Earthquakes and tsunami are unavoidable natural events, but the ongoing disaster at the Fukushima No. 1 nuclear plant was induced by “human errors” stemming from cozy ties between bureaucrats and Tokyo Electric Power Co., former Fukushima Gov. Eisaku Sato told The Japan Times on Wednesday.

Sato, who served five terms from 1988 to 2006, said the inappropriate relationship between government bureaus and the utility often resulted in them burying major troubles, including cracks in reactors and safety shortcomings at Tepco’s two nuclear plants in the prefecture.

“Their improper bond means that no one was keeping an eye on Tepco,” Sato, 71, said, adding it ultimately led to the inadequate preparations for the March 11 disaster.

The first hint Sato had of inept supervision at the nuclear plants was in January 1989. Tepco, despite being aware for weeks that one of the reactor coolant pumps at the Fukushima No. 2 nuclear plant was malfunctioning, did not report the trouble to prefectural authorities.

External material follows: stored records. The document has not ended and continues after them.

-- ==== Sys2Proof/Word.lean ====
section
/-! DEFINITION. The word types of the CHIP-8 CORE (spec/00_scope.md R8, R10, R11): every value is an unsigned
integer of a stated width, so each is a bit vector of that width. -/

namespace Sys2Proof

/-- An 8-bit value: a general register, a timer, a byte of memory (R8). -/
abbrev Byte := BitVec 8

/-- A 16-bit value: an opcode, the holders of I and PC, a stack entry, `fault_info` (R8, R10). -/
abbrev Word := BitVec 16

/-- A 4-bit field of an opcode: X, Y or N (R10), and with it the name of a register or of a key latch. -/
abbrev Nibble := BitVec 4

/-- The 12-bit field NNN of an opcode (R10). -/
abbrev Addr := BitVec 12

end Sys2Proof
end

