-- ==== Sys2Proof/Machine/Events.lean ====
section
/-! DEFINITION. The host's events (spec/60_exceptions.md section 4), the timer tick (spec/45_keypad_timers.md R237), the
reset event (spec/70_reset_and_hazards.md R290), and the outputs the host reads (R266). -/

namespace Sys2Proof.Machine

/-- R237: count a timer down, not below zero. -/
def countDown (t : Byte) : Byte := if 0 < t.toNat then BitVec.ofNat 8 (t.toNat - 1) else t

/-- R237: the tick; nothing when halted (R257). -/
def State.tick (s : State) : State :=
  if s.halted then s else { s with dt := countDown s.dt, st := countDown s.st }

/-- R290: every piece of the spec's state takes its reset value (R38), and the fault latch is cleared, which is the only
way out of the halted state (R257). The parameters stay (R39), and so do the host's script and the count of draws, so
that no free value comes twice (log 6). -/
def State.resetEvent (s : State) : State :=
  { State.resetWith s.cfg with draws := s.draws, pending := s.pending }

/-- R76, R294: byte `k` of the program goes to 0x200 + k, before the first cycle and below MEM_SIZE; any other load is
outside the spec and is refused (D28, U11; log 8). -/
def loadByte (k : Nat) (b : Byte) (s : State) : Result :=
  if s.started then .refused (.loadOutsideWindow (0x200 + k))
  else
    match s.memWrite (0x200 + k) b with
    | none => .refused (.loadOutsideWindow (0x200 + k))
    | some t => .next t

/-- R262: `key[k] <- down`. -/
def State.setKey (s : State) (k : Nibble) (down : Bool) : State := { s with keys := s.keys.set k.toNat down k.isLt }

/-- R263: `requires_repaint <- false`. -/
def State.clearRepaint (s : State) : State := { s with requiresRepaint := false }

/-- R265: `running <- false`. -/
def State.quit (s : State) : State := { s with running := false }

/-- One event, from beginning to end (R264). -/
def deliver (e : Event) (s : State) : Result :=
  match e with
  | .reset => .next s.resetEvent
  | .load k b => loadByte k b s
  | .cycle rand => cycle rand s
  | .tick => .next s.tick
  | .setKey k down => .next (s.setKey k down)
  | .clearRepaint => .next s.clearRepaint
  | .quit => .next s.quit

/-- What happens next (R9, R264; log 5): the first event of the host's script, or, when the script is empty, a cycle
whose random byte is a free value (R173; log 6). -/
def nextEvent (s : State) : Result :=
  match s.pending with
  | [] => cycle (Config.freeRand s.draws) s
  | e :: rest => deliver e { s with pending := rest }

/-! ## Outputs (R266) -/

/-- The pixel at column x, row y (R31). -/
def State.pixel (s : State) (x y : Nat) : Bool := s.fb.get x y

/-- The colour of a pixel: all-one or all-zero 24 bits (R32). -/
def State.color (s : State) (x y : Nat) : BitVec 24 := if s.pixel x y then 0xFFFFFF else 0x000000

/-- `sound_on = (ST > 0)` (R27, R266). -/
def State.soundOn (s : State) : Bool := decide (0 < s.st.toNat)

/-- The number of the latched cause (R251). -/
def State.faultCode (s : State) : Nat := s.faultCause.code

end Sys2Proof.Machine
end

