-- ==== Sys2Proof/Machine/Core.lean ====
section
/-! DEFINITION. The machine as the host runs it. -/

def Sys2Proof.core : Host.Core := { State := Sys2Proof.Machine.State, Fault := Sys2Proof.Machine.Fault, Refusal := Sys2Proof.Machine.Refusal, step := Sys2Proof.Machine.step, reset := Sys2Proof.Machine.State.reset }
end

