/-- Settles O22: a change of the three beforehand is carried through; `FX18` overwrites the changed ST, with the same
register either way. -/
theorem outputsAreNeverReadByInstructions : Obligations.OutputsAreNeverReadByInstructions := by
  intro i s t st rep run h
  by_cases hst : ∀ x, i ≠ .ldStVx x
  · exact ⟨_, exec_mapUnread (fun _ => st) (fun _ => rep) (fun _ => run) id hst (.inr rfl) h,
      .mapUnread _ _ _ t, rfl, rfl⟩
  · push Not at hst
    obtain ⟨x, rfl⟩ := hst
    cases h
    exact ⟨_, rfl, .mapUnread id (fun _ => rep) (fun _ => run) _, rfl, rfl⟩

/-- Settles O23: a change of the draw beforehand is carried through. -/
theorem onlyRandomReadsTheDraw : Obligations.OnlyRandomReadsTheDraw := by
  intro i s t rand hi h
  by_cases hst : ∀ x, i ≠ .ldStVx x
  · exact ⟨_, exec_mapUnread id id id (fun _ => rand) hst (.inl hi) h,
      rfl, rfl, rfl, rfl, .withBookkeeping t _ _ _ _⟩
  · push Not at hst
    obtain ⟨x, rfl⟩ := hst
    cases h
    exact ⟨_, rfl, rfl, rfl, rfl, rfl, .withBookkeeping _ _ _ _ _⟩

end Sys2Proof.Machine
end

section
/-! PROOF. The machine invariant: reset meets it (spec/10_state.md section 12) and every step keeps it, because the
writes of an instruction and every event of the host do. -/

namespace Sys2Proof.Machine

variable {s t : State}

/-! ## Reset and the changes the invariant does not see -/

theorem State.inv_resetWith {c : Config} (hc : c.wellFormed = true) : (State.resetWith c).Inv where
  cfg := hc
  pc := show 0x200 ≤ 0xFFF by decide
  index := Nat.zero_le _
  depth := Nat.zero_le _
  entries w hw := absurd hw List.not_mem_nil
  mem := State.resetWith_wf c
  latchClear _ := ⟨rfl, rfl⟩
  latchSet h := nomatch h
  latchStarted h := nomatch h
  noHandler h := nomatch h

theorem Config.default_wellFormed : Config.default.wellFormed = true := by decide

/-- Settles O13: nothing is listed in the memory or the stack of a reset state, and its latch is clear. -/
theorem resetStateMeetsTheInvariant : Obligations.ResetStateMeetsTheInvariant :=
  ⟨fun _ hc => State.inv_resetWith hc, State.inv_resetWith Config.default_wellFormed⟩

/-- The invariant after a change of parts it does not name, and of the others within their bounds. -/
theorem State.Inv.of_bounds (hs : s.Inv) (hcfg : t.cfg = s.cfg) (hpc : t.pc.toNat ≤ 0xFFF) (hi : t.i.toNat ≤ 0xFFF)
    (hstack : t.sp ≤ s.cfg.stackDepth ∧ ∀ w ∈ t.stack, w.toNat ≤ 0xFFF) (hmem : Memory.wf s.cfg t.mem = true)
    (hlatch : t.halted = s.halted ∧ t.faultCause = s.faultCause ∧ t.faultInfo = s.faultInfo)
    (hstarted : s.started = true → t.started = true) : t.Inv := by
  obtain ⟨hhalted, hcause, hinfo⟩ := hlatch
  exact {
    cfg := hcfg ▸ hs.cfg
    pc := hpc
    index := hi
    depth := hcfg ▸ hstack.1
    entries := hstack.2
    mem := hcfg ▸ hmem
    latchClear := by rw [hhalted, hcause, hinfo]; exact hs.latchClear
    latchSet := by rw [hhalted, hcause]; exact hs.latchSet
    latchStarted := fun h => hstarted (hs.latchStarted (hhalted ▸ h))
    noHandler := by rw [hcause]; exact hs.noHandler }

/-- The clauses on the stack, for a stack that is the same. -/
theorem State.Inv.stack_ok (hs : s.Inv) (h : t.stack = s.stack) :
    t.sp ≤ s.cfg.stackDepth ∧ ∀ w ∈ t.stack, w.toNat ≤ 0xFFF := by
  rw [State.sp, h]
  exact ⟨hs.depth, hs.entries⟩

/-- The invariant names neither the registers, timers, latches and pixels nor the host's script and draws. -/
theorem State.Inv.of_same (hs : s.Inv) (hcfg : t.cfg = s.cfg) (hpc : t.pc = s.pc) (hi : t.i = s.i)
    (hstack : t.stack = s.stack) (hmem : t.mem = s.mem)
    (hlatch : t.halted = s.halted ∧ t.faultCause = s.faultCause ∧ t.faultInfo = s.faultInfo)
    (hstarted : s.started = true → t.started = true) : t.Inv :=
  hs.of_bounds hcfg (hpc ▸ hs.pc) (hi ▸ hs.index) (hs.stack_ok hstack)
    (hmem ▸ hs.mem) hlatch hstarted

/-! ## Instructions -/

/-- R24: every way an instruction changes PC stays within 12 bits. -/
theorem commit_pc_le (hs : s.Inv) {i : Instr} (h : fatalCondition s i = none) : (s.commit i).pc.toNat ≤ 0xFFF := by
  obtain hsame | ⟨hskip, -⟩ | ⟨nnn, hjump, -⟩ | ⟨nnn, -, hle, -⟩ | ⟨w, rest, hstack, hret, -⟩ | ⟨hrewind, -⟩ :=
    pcChangesOnlyInTheListedWays i s _ (exec_of_none h)
  · rw [hsame]; exact hs.pc
  · rw [hskip]; omega
  · rw [hjump]; have := nnn.isLt; omega
  · exact hle
  · rw [hret]; exact hs.entries w (by simp [hstack])
  · rw [hrewind]; omega

/-- R22: I is loaded with 12 bits, wrapped to them, or pointed into the font. -/
theorem commit_index_le (hs : s.Inv) (i : Instr) : (s.commit i).i.toNat ≤ 0xFFF := by
  cases i with
  | ldI nnn =>
    have hi : (s.commit (.ldI nnn)).i.toNat = nnn.toNat := addrOperand_toNat nnn
    have := nnn.isLt
    omega
  | ldF x =>
    have hi : (s.commit (.ldF x)).i.toNat = 0x50 + 5 * (s.reg x).toNat := glyphAddress_toNat (s.reg x)
    have := (s.reg x).isLt
    omega
  | addI | stRegs | ldRegs => exact wrap12_le _
  | cls | ret | jp | call | seImm | sneImm | seReg | ldImm | addImm | ldReg | orReg | andReg | xorReg | addReg | subReg
  | shr | subnReg | shl | sneReg | jpV0 | rnd | drw | skp | sknp | ldVxDt | ldVxK | ldDtVx | ldStVx | ldB =>
    rw [(commit_frame _ s).index (by simp [mayWrite])]
    exact hs.index

/-- R25: a call pushes PC where there is room, a return pops, nothing else writes the stack. -/
theorem commit_stack_ok (hs : s.Inv) {i : Instr} (h : fatalCondition s i = none) :
    (s.commit i).sp ≤ s.cfg.stackDepth ∧ ∀ w ∈ (s.commit i).stack, w.toNat ≤ 0xFFF := by
  cases i with
  | call nnn =>
    refine ⟨fatalCondition_call_eq_none.1 h, fun w hw => ?_⟩
    obtain rfl | hw := List.mem_cons.1 hw
    · exact hs.pc
    · exact hs.entries w hw
  | ret =>
    refine ⟨?_, fun w hw => hs.entries w (List.mem_of_mem_tail hw)⟩
    calc (s.commit .ret).sp = s.sp - 1 := List.length_tail
      _ ≤ s.cfg.stackDepth := Nat.le_trans (Nat.sub_le _ _) hs.depth
  | cls | jp | seImm | sneImm | seReg | ldImm | addImm | ldReg | orReg | andReg | xorReg | addReg | subReg | shr
  | subnReg | shl | sneReg | ldI | jpV0 | rnd | drw | skp | sknp | ldVxDt | ldVxK | ldDtVx | ldStVx | addI | ldF | ldB
  | stRegs | ldRegs =>
    exact hs.stack_ok ((commit_frame _ s).stack (by simp [mayWrite, regsUpTo]))

/-- R28: the two instructions that store check their block first. -/
theorem commit_mem_wf (hs : s.Inv) {i : Instr} (h : fatalCondition s i = none) :
    Memory.wf s.cfg (s.commit i).mem = true := by
  cases i with
  | ldB x =>
    have hroom := (blockFault_eq_none.1 h).resolve_left (by decide)
    exact Memory.wf_writeBlock _ hs.mem hroom
  | stRegs x =>
    have hroom := (blockFault_eq_none.1 h).resolve_left (Nat.succ_ne_zero _)
    exact Memory.wf_writeBlock _ hs.mem (by rw [State.firstRegs_length]; exact hroom)
  | seImm | sneImm | seReg | sneReg | skp | sknp =>
    rw [State.commit, State.skipIf_eq]
    exact hs.mem
  | ldVxK x =>
    rw [State.commit]
    cases s.pickKey <;> exact hs.mem
  | ldRegs x =>
    rw [State.commit, State.setRegsFrom_eq]
    exact hs.mem
  | cls | ret | jp | call | ldImm | addImm | ldReg | orReg | andReg | xorReg | addReg | subReg | shr | subnReg | shl
  | ldI | jpV0 | rnd | drw | ldVxDt | ldDtVx | ldStVx | addI | ldF => exact hs.mem

theorem State.Inv.commit (hs : s.Inv) {i : Instr} (h : fatalCondition s i = none) : (s.commit i).Inv := by
  have hframe := commit_frame i s
  have hstarted := (hframe.bookkeeping (by simp [mayWrite_own_parts i])).1
  exact hs.of_bounds hframe.cfg (commit_pc_le hs h) (commit_index_le hs i) (commit_stack_ok hs h) (commit_mem_wf hs h)
    (commit_latch i s) (fun hst => hstarted.trans hst)

/-- R256: a fatal condition keeps the invariant, once a cycle has begun. -/
theorem State.Inv.raise (hs : s.Inv) (hstarted : s.started = true) {c : FaultCause} (hnone : c ≠ .none)
    (hhandler : c ≠ .noHandler) (w : Word) : (s.raise c w).Inv where
  cfg := hs.cfg
  pc := hs.pc
  index := hs.index
  depth := hs.depth
  entries := hs.entries
  mem := hs.mem
  latchClear h := nomatch h
  latchSet _ := hnone
  latchStarted _ := hstarted
  noHandler := hhandler

theorem State.Inv.exec (hs : s.Inv) (hstarted : s.started = true) {i : Instr} (h : Machine.exec i s = .next t) :
    t.Inv := by
  obtain ⟨hnone, rfl⟩ | ⟨c, a, hsome, rfl⟩ := exec_cases h
  · exact hs.commit hnone
  · obtain rfl | rfl | rfl | rfl := fatalCondition_cause hsome <;> exact hs.raise hstarted (by decide) (by decide) _

/-! ## Cycles and events -/

theorem State.Inv.beginCycle (hs : s.Inv) (rand : Byte) : (s.beginCycle rand).Inv :=
  hs.of_same rfl rfl rfl rfl rfl ⟨rfl, rfl, rfl⟩ fun _ => rfl

theorem State.Inv.advance (hs : s.Inv) : s.advance.Inv :=
  hs.of_bounds rfl (wrap12_le _) hs.index (hs.stack_ok rfl) hs.mem ⟨rfl, rfl, rfl⟩ id

theorem State.Inv.afterExecute (hs : s.Inv) (i : Instr) : (afterExecute i s).Inv := by
  obtain ⟨-, h⟩ | ⟨-, h⟩ := afterExecute_cases i s <;> rw [h]
  · exact hs.of_same rfl rfl rfl rfl rfl ⟨rfl, rfl, rfl⟩ id
  · exact hs

theorem State.Inv.cycle (hs : s.Inv) {rand : Byte} (h : cycle rand s = .next t) : t.Inv := by
  have hbegin := hs.beginCycle rand
  obtain ⟨-, hc⟩ | ⟨-, ⟨a, -, hc⟩ | ⟨hi, lo, -, ⟨-, hc⟩ | ⟨i, u, -, hexec, hc⟩⟩⟩ := cycle_cases rand s <;>
    (rw [hc] at h; cases h)
  case inl => exact hs
  case inr.inl => exact hbegin.raise rfl (by decide) (by decide) _
  case inr.inr.inl => exact hbegin.advance.raise rfl (by decide) (by decide) _
  case inr.inr.inr => exact (hbegin.advance.exec rfl hexec).afterExecute i

/-- R237: a tick writes the two timers at most. -/
theorem State.tick_eq (s : State) : s.tick = { s with dt := s.tick.dt, st := s.tick.st } := by
  unfold State.tick
  split <;> rfl

/-- A load that answers is inside its window and stores its byte. -/
theorem loadByte_next {k : Nat} {b : Byte} (h : loadByte k b s = .next t) :
    (s.started = false ∧ 0x200 + k < s.cfg.memSize) ∧
      t = { s with mem := Memory.write s.cfg s.mem (0x200 + k) b } := by
  obtain ⟨-, hl⟩ | ⟨hwindow, hl⟩ := loadByte_cases k b s <;> cases hl.symm.trans h
  exact ⟨hwindow, rfl⟩

theorem State.Inv.deliver (hs : s.Inv) {e : Event} (h : deliver e s = .next t) : t.Inv := by
  cases e with
  | reset =>
    cases h
    exact (State.inv_resetWith hs.cfg).of_same rfl rfl rfl rfl rfl ⟨rfl, rfl, rfl⟩ id
  | load k b =>
    obtain ⟨⟨-, hk⟩, rfl⟩ := loadByte_next h
    exact hs.of_bounds rfl hs.pc hs.index (hs.stack_ok rfl) (Memory.wf_write hs.mem hk) ⟨rfl, rfl, rfl⟩ id
  | cycle rand => exact hs.cycle h
  | tick =>
    cases h
    rw [State.tick_eq]
    exact hs.of_same rfl rfl rfl rfl rfl ⟨rfl, rfl, rfl⟩ id
  | setKey | clearRepaint | quit =>
    cases h
    exact hs.of_same rfl rfl rfl rfl rfl ⟨rfl, rfl, rfl⟩ id

/-- R9, R264: a step that answers is a cycle with a free draw, or the delivery of the script's first event. -/
theorem step_cases (h : step s = .next t) :
    (s.pending = [] ∧ cycle (Config.freeRand s.draws) s = .next t) ∨
    (∃ e rest, s.pending = e :: rest ∧ deliver e { s with pending := rest } = .next t) := by
  cases hp : s.pending with
  | nil => exact .inl ⟨rfl, (step_of_no_events hp).symm.trans h⟩
  | cons e rest => exact .inr ⟨e, rest, rfl, (step_of_event hp).symm.trans h⟩

/-- Settles O12: a cycle keeps the invariant, and so does every event of the host. -/
theorem everyStepKeepsTheInvariant : Obligations.EveryStepKeepsTheInvariant := by
  intro s t hs h
  obtain ⟨-, hcycle⟩ | ⟨e, rest, -, hdeliver⟩ := step_cases h
  · exact hs.cycle hcycle
  · have hscript : State.Inv { s with pending := rest } := hs.of_same rfl rfl rfl rfl rfl ⟨rfl, rfl, rfl⟩ id
    exact hscript.deliver hdeliver

end Sys2Proof.Machine
end

section
/-! PROOF. Cycles, steps and the events of the host (spec/40_cycle.md, spec/45_keypad_timers.md R237,
spec/60_exceptions.md, spec/70_reset_and_hazards.md): what each changes and what a halted machine keeps. -/

namespace Sys2Proof.Machine

variable {s t : State}

/-! ## The cycle -/

/-- A cycle from two bytes that decode runs the instruction from the post-advance state. -/
theorem cycle_of_decodeWord {i : Instr} {hi lo : Byte} (rand : Byte) (hs : s.halted = false)
    (hhi : s.memRead s.pc.toNat = some hi) (hlo : s.memRead (s.pc.toNat + 1) = some lo)
    (hd : decodeWord (Opcode.ofBytes hi lo) = .ok i) (hexec : exec i (s.beginCycle rand).advance = .next t) :
    cycle rand s = .next (afterExecute i t) := by
  simp [cycle, hs, State.fetch_of_memRead hhi hlo, runWord, hd, runInstr_of_exec hexec]

/-- The state in which the instruction of a cycle begins. -/
theorem UnchangedBut.beginCycle_advance (s : State) (rand : Byte) :
    UnchangedBut [.pc, .bookkeeping] s (s.beginCycle rand).advance :=
  ((UnchangedBut.withBookkeeping s true rand (s.draws + 1) s.pending).mono (by simp)).trans
    ((UnchangedBut.withPc _ _).mono (by simp))

/-- The host's script moved on. -/
theorem UnchangedBut.withPending (s : State) (rest : List Event) :
    UnchangedBut [.bookkeeping] s { s with pending := rest } :=
  .withBookkeeping s _ _ _ rest

theorem decodeWord_of_decode {hi lo : Byte} {i : Instr} (h : decode [hi, lo] = .ok (i, [])) :
    decodeWord (Opcode.ofBytes hi lo) = .ok i := by
  unfold decode at h
  cases hd : decodeWord (Opcode.ofBytes hi lo) <;> simp_all

/-- A step that is a cycle, with its draw, whether the script is empty or begins with a cycle. -/
theorem step_eq_cycle {rand : Byte} {rest : List Event}
    (h : (s.pending = [] ∧ rand = Config.freeRand s.draws ∧ rest = []) ∨ s.pending = .cycle rand :: rest) :
    step s = cycle rand { s with pending := rest } := by
  obtain ⟨hp, rfl, rfl⟩ | hp := h
  · rw [step_of_no_events hp, ← hp]
  · exact step_of_event hp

Sato said he quickly filed a complaint with the old Ministry of International Trade and Industry over a development he felt endangered the public. But Tepco only received a slap on the wrist and the power plant was back up and running after a temporary shutdown.

Sato was prompted to take further action in 2002, when a whistle-blower claimed Tepco was hiding malfunctions and cracks in reactors at both Fukushima No. 1 and No. 2.

“It turned out that the Nuclear and Industrial Safety Agency had received the same insider information — but in 2000, two years before we did,” Sato said. And yet the nuclear safety watchdog, under the wing of MITI’s successor, the Ministry of Economy, Trade and Industry, not only overlooked the accusation and failed to inform prefectural authorities, it even gave Tepco a heads up.

A NISA official told The Japan Times that at the time, such tips were handled by the Agency for Natural Resources and Energy. “There were some mistakes in how to handle the matter, and I’ve heard that the tip was actually passed on to Tepco,” he acknowledged.

The incident resulted in the resignation of some Tepco executives and a temporary shutdown of all 17 of its nuclear reactors. But no one from METI took responsibility.

“That’s when I learned that METI, NISA and Tepco were all part of the same gang,” Sato said, adding this prompted him to set up an office in the prefectural government to handle tips from insiders regarding the nuclear plants.

From 2002 until Sato’s resignation as governor, the team received 21 anonymous tips. “It was mostly a cry for help,” Sato said. Some whistle-blowers complained about a wrecked turbine that went unreported. Others warned of the lack of safety on-site measures.

“The tsunami danger was obviously an issue on the table,” Sato said, stressing seismologists were pointing to past evidence of mega-earthquakes that could prove catastrophic. “But you have to ask how serious NISA was doing its job, considering the way that backup electricity was easily knocked out by the waves.”

Following March 11, there is finally talk of separating NISA from METI to keep Tepco on a short leash. But Sato said an overhaul of the system and new safety measures will be required before evacuees can safely return home.

“There is a nightmare going on in the evacuation camps,” Sato said. “Separating NISA and METI is just the first step — overhauling Tepco’s operations and supervision is necessary.”

Sato resigned in 2006 and was handed a suspended prison term in 2008 by the Tokyo District Court in connection with a bribery case involving a public works project. That verdict was upheld in 2009 and he has appealed with the Supreme Court.